Input data >>
-- ==== Sys2Proof/Laws/Step.lean ====
section
/-! SUPPORT. What an instruction, a decoded word, a host's move and one step can do. -/

namespace Sys2Proof.Machine

/-- Every code is executed by the one decoder step (30_encoding.md R78). -/
theorem exec_code {i : Instr} {o l : Field} {lit : Symbol} (h : codeFields i = some (o, l, lit)) (s : State) :
    exec i s = decCode o l lit s := by
  cases i <;> simp only [codeFields, Option.some.injEq, Prod.mk.injEq, reduceCtorEq] at h <;> obtain ⟨rfl, rfl, rfl⟩ := h <;>
    rfl

/-- A field that fits the width is recovered from its low bits. -/
theorem setWidth_setWidth_of_le {b m : Nat} (x : Field) (hb : 2 ^ b = m + 1) (h : x.toNat ≤ m) :
    (x.setWidth b).setWidth 32 = x := by
  apply BitVec.eq_of_toNat_eq
  have := x.isLt
  rw [BitVec.toNat_setWidth, BitVec.toNat_setWidth, Nat.mod_eq_of_lt (a := x.toNat) (by omega), Nat.mod_eq_of_lt (by omega)]

/-- Reading the low bits of a value that fits them changes nothing. -/
theorem toNat_setWidth_of_le {b m : Nat} (x : Field) (hb : 2 ^ b = m + 1) (h : x.toNat ≤ m) :
    (x.setWidth b).toNat = x.toNat := by
  rw [BitVec.toNat_setWidth, Nat.mod_eq_of_lt (by omega)]

/-- The class of a code at `W = 8` has the fields of its cells (30_encoding.md R78, R79). -/
theorem codeFields_classW8 (o l : BitVec 8) (lit : Symbol) :
    codeFields (classW8 o l lit) = some (o.setWidth 32, l.setWidth 32, lit) := by
  have hz : ∀ x : BitVec 8, x.toNat = 0 → x.setWidth 32 = 0 := fun x hx => by rw [BitVec.eq_of_toNat_eq (y := 0) hx]; rfl
  unfold classW8
  split_ifs with hl ho ho
  · rw [codeFields, hz _ hl, hz _ ho]
  · rw [codeFields, hz _ hl]
  · rw [codeFields, hz _ ho]
  · rfl
  · rfl

/-- The class of a code at `W = 16` has the fields of its cells (30_encoding.md R78, R79). -/
theorem codeFields_classW16 (o l : BitVec 16) (lit : Symbol) :
    codeFields (classW16 o l lit) = some (o.setWidth 32, l.setWidth 32, lit) := by
  have hz : ∀ x : BitVec 16, x.toNat = 0 → x.setWidth 32 = 0 := fun x hx => by rw [BitVec.eq_of_toNat_eq (y := 0) hx]; rfl
  unfold classW16
  split_ifs with hl ho ho
  · rw [codeFields, hz _ hl, hz _ ho]
  · rw [codeFields, hz _ hl]
  · rw [codeFields, hz _ ho]
  · rfl
  · rfl

/-- The class of a code at `W = 32` has the fields of its cells (30_encoding.md R78, R79). -/
theorem codeFields_classW32 (o l : BitVec 32) (lit : Symbol) :
    codeFields (classW32 o l lit) = some (o, l, lit) := by
  have hz : ∀ x : BitVec 32, x.toNat = 0 → x = 0 := fun x hx => BitVec.eq_of_toNat_eq hx
  unfold classW32
  split_ifs with hl ho ho
  · rw [codeFields, hz _ hl, hz _ ho]
  · rw [codeFields, hz _ hl]
  · rw [codeFields, hz _ ho]
  · rfl
  · rfl

/-- What decoding a code's cells answers, at any width: the instruction with the fields of the cells, or a refusal of a
literal above 255 (30_encoding.md R72, R74, R81). -/
theorem decode_rawCode {w : Width} {o l c : Field} (ho : o.toNat ≤ wmax w) (hl : l.toNat ≤ wmax w) (hc : c.toNat ≤ wmax w) :
    (255 < c.toNat ∧ decode (rawCode w o l c) = .reject .literalTooWide) ∨
    (c.toNat ≤ 255 ∧ ∃ i, decode (rawCode w o l c) = .instr i ∧ codeFields i = some (o, l, c.setWidth 8)) := by
  cases w with
  | w8 =>
    exact Or.inr ⟨hc, _, rfl, by
      rw [codeFields_classW8, setWidth_setWidth_of_le (m := 255) _ rfl ho, setWidth_setWidth_of_le (m := 255) _ rfl hl]⟩
  | w16 =>
    simp only [rawCode, decode, toNat_setWidth_of_le (b := 16) (m := 65535) c rfl hc]
    split
    · exact Or.inl ⟨‹_›, rfl⟩
    · exact Or.inr ⟨by omega, _, rfl, by
        rw [codeFields_classW16, setWidth_setWidth_of_le (m := 65535) _ rfl ho,
          setWidth_setWidth_of_le (m := 65535) _ rfl hl, BitVec.setWidth_setWidth_of_le _ (by decide)]⟩
  | w32 =>
    simp only [rawCode, decode]
    split
    · exact Or.inl ⟨‹_›, rfl⟩
    · exact Or.inr ⟨by omega, _, rfl, codeFields_classW32 _ _ _⟩

/-- A widened Symbol gives the Symbol back. -/
theorem literal_back (lit : Symbol) : (lit.setWidth 32).setWidth 8 = lit := by
  rw [BitVec.setWidth_setWidth_of_le _ (by decide), BitVec.setWidth_eq]

/-- A widened Symbol is at most 255. -/
theorem literal_le (lit : Symbol) : (lit.setWidth 32).toNat ≤ 255 := by
  have := lit.isLt
  rw [BitVec.toNat_setWidth]
  exact le_trans (Nat.mod_le _ _) (by omega)

theorem le_wmax (w : Width) : 255 ≤ wmax w := by cases w <;> decide

/-- What a unit reads of a cell is a value of the width (20_memory.md R55). -/
theorem narrowCell_le (w : Width) (i : Nat) (v : Field) : (narrowCell w i v).toNat ≤ wmax w := by
  unfold narrowCell
  split
  · assumption
  · rw [BitVec.toNat_ofNat]
    exact le_trans (Nat.mod_le _ _) (Nat.le_of_lt_succ (Nat.mod_lt _ (Nat.succ_pos _)))

/-- A cell that holds a value of the width is read as it stands. -/
theorem narrowCell_of_le {w : Width} (i : Nat) {v : Field} (h : v.toNat ≤ wmax w) : narrowCell w i v = v := by
  unfold narrowCell
  rw [if_pos h]

/-- Running a code's cells runs the decoder step on its fields, or refuses a literal above 255. -/
theorem runWord_rawCode {w : Width} {o l c : Field} (ho : o.toNat ≤ wmax w) (hl : l.toNat ≤ wmax w) (hc : c.toNat ≤ wmax w)
    (s : State) : runWord (rawCode w o l c) s =
      if 255 < c.toNat then .refused .literalTooWide else decCode o l (c.setWidth 8) s := by
  rcases decode_rawCode ho hl hc with ⟨h, hd⟩ | ⟨h, i, hd, hf⟩
  · rw [if_pos h]
    simp only [runWord, hd, refusalOf]
  · rw [if_neg (by omega)]
    simp only [runWord, hd, exec_code hf]

/-- The cells a fetch reads (30_encoding.md R72). -/
theorem fetchCode_spec {w : Width} {d : Dec} {r : RawWord} (h : fetchCode w d = .next r) : ∃ o l c,
    r = rawCode w (narrowCell w (cellIndex d.k 0) o) (narrowCell w (cellIndex d.k 1) l) (narrowCell w (cellIndex d.k 2) c) ∧
    Memory.read d.cbuf (cellIndex d.k 0) = some o ∧ Memory.read d.cbuf (cellIndex d.k 1) = some l ∧
    Memory.read d.cbuf (cellIndex d.k 2) = some c := by
  simp only [fetchCode, andThen_eq_next, memRead_eq_next, Host.Outcome.next.injEq] at h
  obtain ⟨o, ho, l, hl, c, hc, rfl⟩ := h
  exact ⟨o, l, c, rfl, ho, hl, hc⟩

/-- A busy decoder with a code left, whose cells are written, runs the decoder step on what it reads of them, or refuses a
literal above 255 (42_decoder.md R121, R122; 30_encoding.md R74). -/
theorem decTick_of_reads {s : State} {w : Width} {o l c : Field} (hb : s.dec.state = .busy) (hk : s.dec.k < s.dec.clen)
    (hw : widthOf s.dec.wsel = some w) (ho : Memory.read s.dec.cbuf (cellIndex s.dec.k 0) = some o)
    (hl : Memory.read s.dec.cbuf (cellIndex s.dec.k 1) = some l)
    (hc : Memory.read s.dec.cbuf (cellIndex s.dec.k 2) = some c) :
    decTick s = if 255 < (narrowCell w (cellIndex s.dec.k 2) c).toNat then .refused .literalTooWide
      else decCode (narrowCell w (cellIndex s.dec.k 0) o) (narrowCell w (cellIndex s.dec.k 1) l)
        ((narrowCell w (cellIndex s.dec.k 2) c).setWidth 8) s := by
  simp only [decTick, hb, hk, if_true, hw, fetchCode, memRead_of_read _ ho, memRead_of_read _ hl, memRead_of_read _ hc,
    andThen_next, runWord_rawCode (narrowCell_le _ _ _) (narrowCell_le _ _ _) (narrowCell_le _ _ _)]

How to complete this task >> Please copy only the lines between the first line of the entries and the line with "(h : codeFields", keeping those two end lines as well, exactly as written.

Response to this exercise >>
-- ==== Sys2Proof/Laws/Step.lean ====
section
/-! SUPPORT. What an instruction, a decoded word, a host's move and one step can do. -/

namespace Sys2Proof.Machine

/-- Every code is executed by the one decoder step (30_encoding.md R78). -/
theorem exec_code {i : Instr} {o l : Field} {lit : Symbol} (h : codeFields i = some (o, l, lit)) (s : State) :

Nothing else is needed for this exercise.